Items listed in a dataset
- - - -
-- ==== Sys2Proof/Machine/Transfer.lean ====
section
/-! DEFINITION. Data between the device and host memory as shared operations: extents and gather segments (R73, R74), read
data TLPs (R75, R327), serving read-class commands (R108, R132, R168), and the transition to Sealed (R280). -/

namespace Sys2Proof.Machine
open Reg

/-! ### Free choices (log 6) -/

/-- A member of a list that the spec leaves to the device: the model leaves it free. -/
def Dev.choose (s : Dev) (l : List Nat) : Option Nat × Dev :=
  match l with
  | [] => (none, s)
  | [x] => (some x, s)
  | _ => (l[(Config.freeWord s.freeCtr).toNat % l.length]?, { s with freeCtr := s.freeCtr + 1 })

/-! ### Sealed (R279, R280) -/

/-- The transition: RC stops offering units, begins a checkpoint and posts Notice Sealed once that is durable. -/
def Dev.becomeSealed (s : Dev) : Dev :=
  if s.isSealed then s
  else
    let s := (s.flag RC_STATUS.sealed true).event 0x0a01 Src.rc (s.spareLeft % 2 ^ 32).toNat 0 0
    let s := s.raise (Irq.rc 3)
    let seq := s.get MP_CKPT_SEQ.seq + (if s.mp.ckpt.isSome then 2 else 1)
    (s.modRc (fun r => { r with sealedOpt := s.opt, sealSeq := some seq })).beginCkpt false

/-- A write-class admission with no spare left: the command completes with Capacity Sealed and the device is Sealed (R279). -/
def Dev.sealBy (s : Dev) (acc : Nat) : Dev := s.becomeSealed.fail acc St.capacitySealed

/-! ### Commands in the state a meaning needs -/

/-- Command acc, started by arbitration, its own row not yet run, and of opcode op. -/
def Dev.startedOp (s : Dev) (acc op : Nat) : Option Command :=
  (s.cmd acc).filter (fun c => c.phase == .started && c.op = op && !s.isDead)
/-- Command acc at work. -/
def Dev.runningCmd (s : Dev) (acc : Nat) : Option Command := (s.cmd acc).filter (fun c => c.phase == .running && !s.isDead)

/-- The host memory a command names: its extent, or its first gather segment. -/
def fetchOf (p : Packet) (need : Nat) : Fetch :=
  if Pkt.gather p then { need := need, seg := some (Pkt.addr p, Pkt.gcount p) }
  else { need := need, extents := [(Pkt.addr p, need)], listed := need }

/-! ### Gather segments (R73, R74) -/

/-- An entry of a gather segment out of its four words. -/
def gatherEntry (f : Fetch) (i : Nat) : Nat :=
  ofBytes ((List.range 4).flatMap (fun k => bytesOf ((f.segBuf.find (4 * i + k)).getD 0).toNat 4))

/-- One entry into the fetch: none where it breaks a rule of R73 or R74. `last` is whether it ends its segment. -/
def addEntry (f : Fetch) (e : Nat) (last : Bool) : Option Fetch :=
  let addr := bitsOf e 0 64
  let len := bitsOf e 64 32
  if bitsOf e 97 31 ≠ 0 then none
  else if bitsOf e 96 1 = 1 then
    if last && addr % 16 = 0 && 1 ≤ len && len ≤ 256 && f.segs < 63 then some { f with seg := some (addr, len) } else none
  else if addr % 4 = 0 && len % 4 = 0 && 4 ≤ len && len ≤ 4194304 && f.listed + len ≤ f.need then
    some { f with extents := f.extents ++ [(addr, len)], listed := f.listed + len }
  else none

/-- A fetched segment is checked before data moves through it (R74). A segment that the transfer never reaches, because the lengths
already add up, is neither fetched nor checked (log 81). -/
def checkSegment (f : Fetch) : Option Fetch :=
  match f.seg with
  | none => some f
  | some (_, n) =>
    let start : Option Fetch := some { f with seg := none, asked := false }
    let r := (List.range n).foldl (fun r i => r.bind (fun g => addEntry g (gatherEntry f i) (i + 1 = n))) start
    r.bind (fun g =>
      let g := { g with segs := g.segs + 1, segBuf := [] }
      if g.seg.isNone && g.listed < g.need then none else some g)

/-- The host address of a transfer position, and the bytes left in its extent. -/
def extentAt : List (Nat × Nat) → Nat → Option (Nat × Nat)
  | [], _ => none
  | (a, n) :: r, pos => if pos < n then some (a + pos, n - pos) else extentAt r (pos - n)

/-! ### Data out (R39, R75, R327, R328) -/

def blockBits : BlockData → Block
  | .data b => b
  | _ => 0

/-- The blocks of a read-class command in transfer order. -/
def Command.blockList (c : Command) : List (Option BlockData) := c.parts.flatMap (fun p => p.blocks)
/-- Leading bytes of a read whose blocks are all in read staging. -/
def Command.readyBytes (c : Command) : Nat := (c.blockList.takeWhile Option.isSome).length * 4096
/-- One byte of what a command writes to host memory: its blocks, or its log snapshot. -/
def Command.outByte (c : Command) (f : Fetch) (pos : Nat) : Nat :=
  if c.queue = 0 then fld ((f.buf.find (pos / 4)).getD 0) (8 * (pos % 4)) 8
  else match c.blockList.getD (pos / 4096) none with
    | some b => fld (blockBits b) (8 * (pos % 4096)) 8
    | none => 0

/-- The length of the next data TLP at an address (R39, R327). -/
def tlpLen (addr left pos mps : Nat) : Nat :=
  if pos = 0 then min left (min (min 256 mps) (4096 - addr % 4096)) else min left (mps - addr % mps)

/-- Write the next data TLP of a command, if its data and its extent are there. -/
def Dev.writeTlp (s : Dev) (acc limit : Nat) : Dev :=
  match s.cmd acc with
  | none => s
  | some c =>
    match c.fetch with
    | none => s
    | some f =>
      match extentAt f.extents f.issued with
      | none => s
      | some (addr, left) =>
        let pt := s.port c.port
        let n := min (tlpLen addr left f.issued pt.mps) (limit - f.issued)
        if n = 0 || !s.mayIssue c.port then s
        else
          let data := ofBytes ((List.range n).map (fun i => c.outByte f (f.issued + i)))
          let relaxed := match s.queue c.port c.queue with | some q => q.relaxed | none => false
          (s.modCmd acc (fun c => { c with fetch := some { f with issued := f.issued + n } })).emit
            (.memWrite c.port (BitVec.ofNat 64 addr) n (BitVec.ofNat 4096 data) (pt.roEnable && relaxed) pt.idoEnable (.readData acc))

/-- Write everything that is ready (R75). -/
def Dev.writeData (s : Dev) (acc : Nat) : Dev :=
  match s.cmd acc with
  | some c =>
    match c.fetch with
    | some f =>
      let limit := if c.queue = 0 then f.need else min f.need c.readyBytes
      s.each (List.range (f.need / 4 + 1)) (fun s _ => s.writeTlp acc limit)
    | none => s
  | none => s

/-! ### Serving read-class commands (R108, R132, R136, R168) -/

/-- Take one block of a part, or send for it. -/
def Dev.takeBlock (s : Dev) (c : Command) (p : Part) (k : Nat) : Dev :=
  let key := gkey (Pkt.nsid c.pkt) p.granule
  let i := p.first + k
  let give (b : Option BlockData) (f : Option (Nat × BitVec 16)) : Dev :=
    s.modCmd c.acc (fun c => { c with parts := c.parts.map (fun q => if q.granule = p.granule then
      { q with blocks := q.blocks.set k b, fail := match q.fail, f with
          | some a, some b => some (if b.1 < a.1 then b else a)
          | none, f => f
          | a, none => a } else q) })
  match p.blocks.getD k none with
  | some _ => s
  | none =>
    match s.lookBlock key i with
    | .buffer .poisoned => give (some .poisoned) (some (k, St.unrecoveredRead))
    | .buffer b => give (some b) none
    | .zero => give (some .zero) none
    | .lost | .lostPage => give (some .poisoned) (some (k, St.unrecoveredMapRead))
    | .needPage => s.loadPage (pageOf key) c.acc c.startNo
    | .flash a =>
      if s.cd.reqs.any (fun r => r.who == .host c.acc p.granule k) then s
      else (s.touch (pageOf key)).newReq a (.host c.acc p.granule k) c.acc c.startNo

/-- Serve one part, unless an earlier write-class command still holds one of its blocks (R108). -/
def Dev.servePart (s : Dev) (acc g : Nat) : Dev :=
  match s.cmd acc with
  | none => s
  | some c =>
    match c.parts.find? (fun p => p.granule = g) with
    | none => s
    | some p =>
      if p.st == .ready || s.readWaits c (16 * g + p.first) (16 * g + p.first + p.count) then s
      else
        let s := s.each (List.range p.count) (fun s k =>
          match s.cmd acc with
          | some c => match c.parts.find? (fun p => p.granule = g) with
            | some p => s.takeBlock c p k
            | none => s
          | none => s)
        s.modCmd acc (fun c => { c with parts := c.parts.map (fun q => if q.granule = g then
          { q with st := if q.blocks.all Option.isSome then .ready else .busy } else q) })

/-- The first failing block of a read-class command: its LBA and status (R133). -/
def Command.failure (c : Command) : Option (Nat × BitVec 16) :=
  (c.parts.filterMap (fun p => p.fail.map (fun f => (16 * p.granule + p.first + f.1, f.2)))).head?
/-- The highest tier any of its blocks needed. -/
def Command.tier (c : Command) : Nat := (c.parts.map (fun p => p.tier)).foldl max 0

/-- A read-class command fails at its first failing block; a media status carries the block's LBA and the highest tier the ladder
tried for the command (R113, R129, R133, R140). -/
def Dev.failBlock (s : Dev) (acc : Nat) (f : Nat × BitVec 16) : Dev :=
  let n := ((s.cmd acc).map (fun c => c.peerCount)).getD 0
  let tier := ((s.cmd acc).map (fun c => c.tier)).getD 0
  if St.media f.2 then s.failWith acc { status := f.2, lba := some (BitVec.ofNat 64 f.1), result := BitVec.ofNat 64 n } tier
  else s.failWith acc { status := f.2, result := BitVec.ofNat 64 n } 0

/-! ### Peer Copy Out (R138 to R140, R339) -/

def Command.targetNode (c : Command) : Nat := Pkt.cdwA c.pkt % 512
def Command.targetBar (c : Command) : Nat := Pkt.cdwB c.pkt 36 64
def Command.targetSlba (c : Command) : Nat := Pkt.cdwB c.pkt 44 48
def Command.targetNs (c : Command) : Nat := Pkt.cdwB c.pkt 50 16
/-- The request ID of an outstanding peer write request of a command. -/
def Command.peerRequest (c : Command) : Option (BitVec 16) :=
  match c.peerStep with
  | .waitReady r _ => some r
  | .granted r _ _ => some r
  | .waitDone r _ => some r
  | .idle => none
/-- The granule a Peer Copy Out is at. -/
def Command.peerPart (c : Command) : Option Part := c.parts[c.peerCount]?

/-- The requests outstanding to a target. -/
def Dev.peerRequests (s : Dev) (node : Nat) : List (BitVec 16) :=
  (s.qe.cmds.filter (fun c => c.op = 0x08 && c.targetNode = node && !c.committed)).filterMap (fun c => c.peerRequest)

/-- A peer write request for one granule (R339). -/
def Dev.peerRequestPkt (s : Dev) (c : Command) (p : Part) (req : Nat) : Packet :=
  let slba := c.targetSlba + (16 * p.granule + p.first - c.lo)
  let dom := (s.host.domain).getD (0, 0)
  let body := pack [(0, 8, 1), (8, 8, Pkt.flags c.pkt &&& 0x74), (16, 16, req), (32, 16, c.targetNs), (48, 9, dom.2), (64, 64, slba),
    (128, 32, p.count), (160, 64, dom.1.toNat), (224, 64, (s.port c.port).bar4.toNat)]
  BitVec.ofNat 512 (body + (crc32c (bytesOf body 60)) <<< 480)

/-- Write the request into the target's window, at a 64-byte-aligned offset the device chooses; the wait starts (R140). -/
def Dev.sendRequest (s : Dev) (c : Command) (p : Part) : Dev :=
  let busy := s.peerRequests c.targetNode
  let req := ((List.range 65).map (fun i => (s.host.nextRequest + i) % 65536)).find? (fun n => !busy.contains (BitVec.ofNat 16 n))
  match req with
  | none => s
  | some req =>
    let node := ((s.host.domain).map (fun d => d.2)).getD 0
    let off := (Config.freeWord s.freeCtr).toNat % 64 * 64
    let pkt := s.peerRequestPkt c p req
    let s := { s with freeCtr := s.freeCtr + 1, host := { s.host with nextRequest := (req + 1) % 65536 } }
    let s := s.emit (.memWrite c.port (BitVec.ofNat 64 (c.targetBar + node * 0x1000 + off)) 64 (pkt.setWidth 4096) false (s.port c.port).idoEnable .peerRequest)
    s.modCmd c.acc (fun c => { c with peerStep := .waitReady (BitVec.ofNat 16 req) s.now })

/-- Write a granule's data to the granted slot. -/
def Dev.sendData (s : Dev) (c : Command) (p : Part) (req : BitVec 16) (slot off : Nat) : Dev :=
  let pt := s.port c.port
  let base := c.targetBar + 0x800000 + slot * 65536 + off
  let total := p.count * 4096
  let byte (i : Nat) : Nat := match p.blocks.getD (i / 4096) none with | some b => fld (blockBits b) (8 * (i % 4096)) 8 | none => 0
  let go (a : Dev × Nat) (_ : Nat) : Dev × Nat :=
    let n := tlpLen (base + a.2) (total - a.2) a.2 pt.mps
    if n = 0 then a
    else (a.1.emit (.memWrite c.port (BitVec.ofNat 64 (base + a.2)) n (BitVec.ofNat 4096 (ofBytes ((List.range n).map (fun i => byte (a.2 + i)))))
            pt.roEnable pt.idoEnable .peerData), a.2 + n)
  let s := ((List.range (total / 128 + 2)).foldl go (s, 0)).1
  s.modCmd c.acc (fun c => { c with peerStep := .waitDone req s.now })

/-- The next thing a Peer Copy Out does: fail at an unreadable granule, send its request, send its data. -/
def Dev.peerPush (s : Dev) (acc : Nat) : Dev :=
  match s.runningCmd acc with
  | none => s
  | some c =>
    match c.peerPart with
    | none => s
    | some p =>
      match c.peerStep, p.fail with
      | .idle, some f => if p.st == .ready then s.failBlock acc (16 * p.granule + p.first + f.1, f.2) else s
      | .idle, none =>
        if p.st == .ready && s.mayIssue c.port && (s.peerRequests c.targetNode).length < 64 then s.sendRequest c p else s
      | .granted r slot off, _ => if s.mayIssue c.port then s.sendData c p r slot off else s
      | _, _ => s

/-- Serve a read-class command; a Read's data goes out as it becomes ready, a Peer Copy Out goes granule by granule. -/
def Dev.serve (s : Dev) (acc : Nat) : Dev :=
  match s.runningCmd acc with
  | some c =>
    if readClass c.op then
      let parts := if c.op = 0x08 then (c.peerPart).toList else c.parts
      let s := s.each (parts.map (fun p => p.granule)) (fun s g => s.servePart acc g)
      if c.op = 0x02 then s.writeData acc else if c.op = 0x08 then s.peerPush acc else s
    else s
  | none => s

/-- Every read-class command that waits looks again: after a commit, a failure, a decode or a page load (R108). In Deadbolt no
command is at work any more (R124). -/
def Dev.serveAll (s : Dev) : Dev :=
  if s.isDead then s else s.each ((s.qe.cmds.filter (fun c => c.phase == .running && readClass c.op)).map (fun c => c.acc)) (fun s a => s.serve a)

/-- Everything that waits moves on; in Deadbolt nothing does (R427). -/
def Dev.stir (s : Dev) : Dev := if s.isDead then s else s.advance.serveAll

end Sys2Proof.Machine
end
- - - -
▶ [WHAT TO PRODUCE] The stretch of entries above that starts with the line containing "def Dev.peerPush (s" and goes on through the line containing "if p.st == .ready &&" is to be transcribed exactly, and no other line is to be transcribed.

▶ [TASK OUTPUT]
def Dev.peerPush (s : Dev) (acc : Nat) : Dev :=
  match s.runningCmd acc with
  | none => s
  | some c =>
    match c.peerPart with
    | none => s
    | some p =>
      match c.peerStep, p.fail with
      | .idle, some f => if p.st == .ready then s.failBlock acc (16 * p.granule + p.first + f.1, f.2) else s
      | .idle, none =>
        if p.st == .ready && s.mayIssue c.port && (s.peerRequests c.targetNode).length < 64 then s.sendRequest c p else s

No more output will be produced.